「限界を作るのも破るのも自分」と話す演出家の中村龍史さん=東京都港区(野村成次撮影)【拡大】
マッスルミュージカルの依頼を受けたのは透析を始めた後です。振り付けしていたら、いつの間にかおなかからチューブが出てくることもあった。でも、周囲には知られたくなかった。みんなの目が変わると仕事がやりにくくなると思い、「大変ですね」などと言われるのも嫌でした。
僕は健常者と同じようにやっていける。こんな病気ごときで自分の夢を断念したくないし、人生を捨てたくない。日本の演劇、ミュージカル、舞台は悲惨な状況です。

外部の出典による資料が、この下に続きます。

-- ==== Sys2Proof/Safety.lean ====
section
/-! DEFINITION. The terms the claims use: the invariant of the states a run can reach, the end of a run
(spec/10_state.md R41), which instruction raises which fault (spec/60_exceptions.md R211) and which byte of
memory a step writes (spec/20_memory.md R63, R73). -/

namespace Sys2Proof.Machine

/-- What holds of every state from reset on, whatever the host loads and presets. -/
structure State.Inv (s : State) : Prop where
  /-- Memory is canonical and lists only addresses below `MEM_SIZE` (R60). -/
  mem_wf : s.mem.wf = true
  /-- `PROG_LEN <= 256` (R5). -/
  prog_len : s.imem.length ≤ Config.maxProgLen
  /-- `pc` holds a value in 0..256 and never wraps (R23, R25). -/
  pc_range : s.pc.toNat ≤ 256
  /-- A stack cell holds 0..256 (R25, R35). -/
  cell_range : ∀ v ∈ s.stk, v.toNat ≤ 256
  /-- `0 <= sp <= STACK_DEPTH` (R32). -/
  sp_range : ∀ d, s.stackDepth = some d → s.sp ≤ d
  /-- `STACK_DEPTH >= 1` where it is finite (R5). -/
  depth_pos : s.stackDepth ≠ some 0
  /-- A running machine has no stop cause (R31). -/
  running_cause : s.running = true → s.stopCause = .none
  /-- `fault_code` is "non-zero iff `stop_cause = FAULT`" (R33). -/
  code_iff : s.faultCode ≠ .none ↔ s.stopCause = .fault
  /-- No instruction raises OutOfBounds (R64). -/
  code_in_bounds : s.faultCode ≠ .outOfBounds
  /-- `fault_info` is the opcode byte for UnknownInstruction (R33, R96). -/
  info_opcode : s.faultCode = .unknownInstruction → 0x1A ≤ s.faultInfo.toNat ∧ s.faultInfo.toNat ≤ 0xFF
  /-- `fault_info` is 0 for every other code a run can leave (R33). -/
  info_zero : s.faultCode ≠ .unknownInstruction → s.faultInfo = 0

/-- The machine has stopped for good: only `load_program` leaves this state (R223). -/
abbrev State.ended (s : State) : Prop := s.running = false ∧ s.stopCause ≠ .none

/-- A normal end of a run, "a normal end?" of R41: any stop cause but FAULT. -/
abbrev State.endedNormally (s : State) : Prop := s.ended ∧ s.stopCause ≠ .fault

/-- `n` steps of the machine, as the host's interface counts them. -/
def runSteps (n : Nat) (s : State) : Host.Outcome State Fault Refusal := Host.Core.run Sys2Proof.core n s

/-- `run()` returns in the state `t`: the first state of the run in which `running` is false (R41,
R255). There is no step budget: `n` is only where the run happens to end. -/
def runReturns (s t : State) : Prop :=
  ∃ n, runSteps n s = .next t ∧ t.running = false ∧ ∀ m < n, ∀ u, runSteps m s = .next u → u.running = true

/-- The fault an instruction raises in a state, from the 'raised by' and 'when' columns of R211: POP with
`sp == 0`, POPP with `sp < 2`, PUSH and CALL with `sp == STACK_DEPTH`. "No other instruction can fault";
LDA_MEM, LDB_MEM, STA and STB never do with `MEM_SIZE` 256 (R64). -/
def faultOf (i : Instr) (s : State) : Option RuntimeFault :=
  match i with
  | .pop => if s.sp = 0 then some .stackUnderflow else none
  | .popp => if s.sp < 2 then some .stackUnderflow else none
  | .push | .call _ => if s.stackDepth = some s.sp then some .stackOverflow else none
  | .nop | .lda _ | .ldb _ | .ldaMem _ | .ldbMem _ | .sta _ | .stb _
  | .add | .sub | .mul | .div | .and | .or | .xor | .shl | .shr | .cmp
  | .jmp _ | .jz _ | .jnz _ | .ret | .halt => none

/-- What a store of `v` to `k` writes in byte `x`: `v` at `k` itself, but for the output address, where the
device leaves 0 in the buffer and counts on in the counter (R63). -/
def byteStored (k v : Byte) (s : State) (x : Byte) : Option Byte :=
  if k = 0xF1 then
    if x = 0xF1 then some 0 else if x = 0xF2 then some (s.mem.peek 0xF2 + 1) else none
  else if x = k then some v else none

/-- What the next step writes in byte `x` of memory, if it writes that byte: an STA or STB it executes, or the
device in the step of such a store, does; nothing else does (R60, R63, R73 c). -/
def byteWrittenNext (x : Byte) (s : State) : Option Byte :=
  if s.running then
    match (fetch s).map decode with
    | some (.ok (.sta k)) => byteStored k s.a s x
    | some (.ok (.stb k)) => byteStored k s.b s x
    | _ => none
  else none

/-- `v` is what byte `x` holds by R73 (b) after `n` steps of the run from `s`: the value of the latest step that
wrote the byte, or, where none of them did, the value the run began with. -/
def latestValue (x : Byte) (n : Nat) (s : State) (v : Byte) : Prop :=
  (∃ m < n, ∃ u, runSteps m s = .next u ∧ byteWrittenNext x u = some v ∧
    ∀ j, m < j → j < n → ∀ q, runSteps j s = .next q → byteWrittenNext x q = none) ∨
  (s.mem.peek x.toNat = v ∧ ∀ j < n, ∀ q, runSteps j s = .next q → byteWrittenNext x q = none)

end Sys2Proof.Machine
end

だから、もうちょっと爪でひっかいて穴を開け、ひっくり返さないと気が済まない。
20年には元マッスルミュージカルの主要メンバーと「中村JAPANドラマティックカンパニー」を結成し、22年から30代女性を中心にしたユニット「CHANCE」のプロデュースなども始めました。今の日本には大人向けのエンターテインメントがないですからね。自分がやらなければ誰がやるんだ、という状況。悲しんでいる人も笑顔になるような舞台のため、「俺は命を懸けているんだ、ばかやろう」という気持ちです。